## EXERCISE INSTRUCTIONS:
Write the data below out in full, exactly as it stands.

Dataset entries:
/-- Settles O36: XFER goes on with the blocks, and they are stored one after the other. -/
theorem xferAssemblesTheImage : Obligations.XferAssemblesTheImage := by
  intro s blocks rest hwf hx hholds
  obtain ⟨hcount, hlen, hq⟩ := hholds
  have arith := xferArith hx
  obtain ⟨m, n, hexec, hbegin⟩ := exec_xfer_acknowledged hx hq
  obtain ⟨x, blk, hloop⟩ := blockLoop_stores arith.tries blocks rest 0
    { transferBegun s.operands s with rxq := blockStream blocks ++ rest, rxbuf := m, rxlen := n } hlen rfl
    ⟨rfl, by simp [transferBegun, progressOf], by simp [transferBegun]⟩
  rw [← hcount, hloop] at hexec
  simp only [succeed, finish, blocksStored, transferBegun_written, hcount, Nat.zero_add, Nat.zero_mul,
    progressOf_self arith.pos] at hexec
  have hne : blocks ≠ [] := List.ne_nil_of_length_pos (hcount ▸ arith.pos)
  have htotal : (BitVec.ofNat 32 s.operands.totalBlocks).toNat = s.operands.totalBlocks := by
    rw [BitVec.toNat_ofNat, Nat.mod_eq_of_lt arith.fits]
  have himage : (BitVec.ofNat 32 (s.operands.totalBlocks * s.operands.blockBytes)).toNat = blocks.flatten.length := by
    obtain ⟨-, -, -, himgbuf⟩ := wf_sizes hwf
    have := arith.image
    rw [BitVec.toNat_ofNat, Nat.mod_eq_of_lt (by omega), length_flatten_of_forall hlen, hcount]
  refine ⟨_, hexec, rfl, rfl, htotal, htotal, if_neg hne, rfl, ?imglen, fun j hj => ?inside, fun j hj => ?outside, rfl, rfl,
    rfl, ?rxlen, ?echo, fun j hj => ?rxbuf, rfl, rfl, rfl, rfl, rfl, rfl, rfl, rfl, rfl⟩
  case imglen => rw [himage, length_flatten_of_forall hlen, hcount, totalBlocks_mul_blockBytes hx]
  case inside =>
    have hj' : j < blocks.flatten.length := himage ▸ hj
    have hread := Memory.read_writeBytes_inside s.imgbuf 0 blocks.flatten hj'
    rwa [Nat.zero_add, ← List.getElem?_eq_getElem hj'] at hread
  case outside => exact Memory.read_writeBytes_outside _ _ _ (.inr (by rwa [Nat.zero_add, ← himage]))
  case rxlen => rcases hbegin with ⟨hack, -, rfl⟩ | ⟨hack, -, rfl⟩ <;> rw [hack]
  case echo =>
    rcases hbegin with ⟨hack, rfl, -⟩ | ⟨hack, rfl, -⟩ <;> rw [hack]
    exact Memory.read_writeBytes_inside s.rxbuf 0 [0x27#8] (j := 0) Nat.one_pos
  case rxbuf =>
    rcases hbegin with ⟨-, rfl, -⟩ | ⟨-, rfl, -⟩
    · exact Memory.read_writeBytes_outside _ _ _ (.inr hj)
    · rfl

end Sys2Proof.Proofs
end

section
/-! The wire rows (44_wire_commands.md R132 to R148, R155): the host operation each row is, the state its accepted OP write
leaves, and the frame of `T` that faults. -/

namespace Sys2Proof.Machine

open Sys2Proof

/-! ### The host operation of a row -/

/-- Every framed command but `X` and `B` is `CMD` of its bytes (R77, R132 to R145). -/
theorem exec_frame_issuesCommand {i : Instr} {cmd : List Byte} (hi : encode i = .frame cmd) (hx : i ≠ .wireX)
    (hb : ∀ d, i ≠ .wireB d) (s : State) : exec i s = issueCommand cmd s := by
  cases i
  case wireX => exact absurd rfl hx
  case wireB d => exact absurd rfl (hb d)
  all_goals cases hi <;> rfl

/-- A signal row is `SIG` of its byte (R77, R146 to R148). -/
theorem exec_signal_issuesSignal {i : Instr} {b : Byte} (hi : encode i = .signal b) (s : State) :
    exec i s = issueSignal b s := by
  cases i
  case signalK | signalR | signalS => cases hi; rfl
  all_goals cases hi
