-- ==== Sys2Proof/Word.lean ====
section
/-! DEFINITION. The word, address and byte types of MYRA-SCALER. -/

namespace Sys2Proof

/-- Every register is 32 bits wide (10_state R20). -/
abbrev Word := BitVec 32

/-- A bus address: ADDR_W = 32 bits (00_scope R6, R9; log 15). -/
abbrev Addr := BitVec 32

/-- The byte, the unit of the flat memory (20_memory R60). -/
abbrev Byte := BitVec 8

end Sys2Proof
end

## TASK SOLUTION:
/-- Settles O36: XFER goes on with the blocks, and they are stored one after the other. -/
theorem xferAssemblesTheImage : Obligations.XferAssemblesTheImage := by
  intro s blocks rest hwf hx hholds
  obtain ⟨hcount, hlen, hq⟩ := hholds
  have arith := xferArith hx
  obtain ⟨m, n, hexec, hbegin⟩ := exec_xfer_acknowledged hx hq
  obtain ⟨x, blk, hloop⟩ := blockLoop_stores arith.tries blocks rest 0
    { transferBegun s.operands s with rxq := blockStream blocks ++ rest, rxbuf := m, rxlen := n } hlen rfl
    ⟨rfl, by simp [transferBegun, progressOf], by simp [transferBegun]⟩
  rw [← hcount, hloop] at hexec
  simp only [succeed, finish, blocksStored, transferBegun_written, hcount, Nat.zero_add, Nat.zero_mul,
    progressOf_self arith.pos] at hexec
  have hne : blocks ≠ [] := List.ne_nil_of_length_pos (hcount ▸ arith.pos)
  have htotal : (BitVec.ofNat 32 s.operands.totalBlocks).toNat = s.operands.totalBlocks := by
    rw [BitVec.toNat_ofNat, Nat.mod_eq_of_lt arith.fits]
  have himage : (BitVec.ofNat 32 (s.operands.totalBlocks * s.operands.blockBytes)).toNat = blocks.flatten.length := by
    obtain ⟨-, -, -, himgbuf⟩ := wf_sizes hwf
    have := arith.image
    rw [BitVec.toNat_ofNat, Nat.mod_eq_of_lt (by omega), length_flatten_of_forall hlen, hcount]
  refine ⟨_, hexec, rfl, rfl, htotal, htotal, if_neg hne, rfl, ?imglen, fun j hj => ?inside, fun j hj => ?outside, rfl, rfl,
    rfl, ?rxlen, ?echo, fun j hj => ?rxbuf, rfl, rfl, rfl, rfl, rfl, rfl, rfl, rfl, rfl⟩
  case imglen => rw [himage, length_flatten_of_forall hlen, hcount, totalBlocks_mul_blockBytes hx]
  case inside =>
    have hj' : j < blocks.flatten.length := himage ▸ hj
    have hread := Memory.read_writeBytes_inside s.imgbuf 0 blocks.flatten hj'
    rwa [Nat.zero_add, ← List.getElem?_eq_getElem hj'] at hread
  case outside => exact Memory.read_writeBytes_outside _ _ _ (.inr (by rwa [Nat.zero_add, ← himage]))
  case rxlen => rcases hbegin with ⟨hack, -, rfl⟩ | ⟨hack, -, rfl⟩ <;> rw [hack]
  case echo =>
    rcases hbegin with ⟨hack, rfl, -⟩ | ⟨hack, rfl, -⟩ <;> rw [hack]
    exact Memory.read_writeBytes_inside s.rxbuf 0 [0x27#8] (j := 0) Nat.one_pos
  case rxbuf =>
    rcases hbegin with ⟨-, rfl, -⟩ | ⟨-, rfl, -⟩
    · exact Memory.read_writeBytes_outside _ _ _ (.inr hj)
    · rfl

end Sys2Proof.Proofs
end

section
/-! The wire rows (44_wire_commands.md R132 to R148, R155): the host operation each row is, the state its accepted OP write
leaves, and the frame of `T` that faults. -/

namespace Sys2Proof.Machine

open Sys2Proof

/-! ### The host operation of a row -/

/-- Every framed command but `X` and `B` is `CMD` of its bytes (R77, R132 to R145). -/
theorem exec_frame_issuesCommand {i : Instr} {cmd : List Byte} (hi : encode i = .frame cmd) (hx : i ≠ .wireX)
    (hb : ∀ d, i ≠ .wireB d) (s : State) : exec i s = issueCommand cmd s := by
  cases i
  case wireX => exact absurd rfl hx
  case wireB d => exact absurd rfl (hb d)
  all_goals cases hi <;> rfl

/-- A signal row is `SIG` of its byte (R77, R146 to R148). -/
theorem exec_signal_issuesSignal {i : Instr} {b : Byte} (hi : encode i = .signal b) (s : State) :
    exec i s = issueSignal b s := by
  cases i
  case signalK | signalR | signalS => cases hi; rfl
  all_goals cases hi
-- ==== Sys2Proof/Word.lean ====
section
/-! DEFINITION. The word, address and byte types of MYRA-SCALER. -/

namespace Sys2Proof

/-- Every register is 32 bits wide (10_state R20). -/
abbrev Word := BitVec 32

/-- A bus address: ADDR_W = 32 bits (00_scope R6, R9; log 15). -/
abbrev Addr := BitVec 32

/-- The byte, the unit of the flat memory (20_memory R60). -/
abbrev Byte := BitVec 8

end Sys2Proof
end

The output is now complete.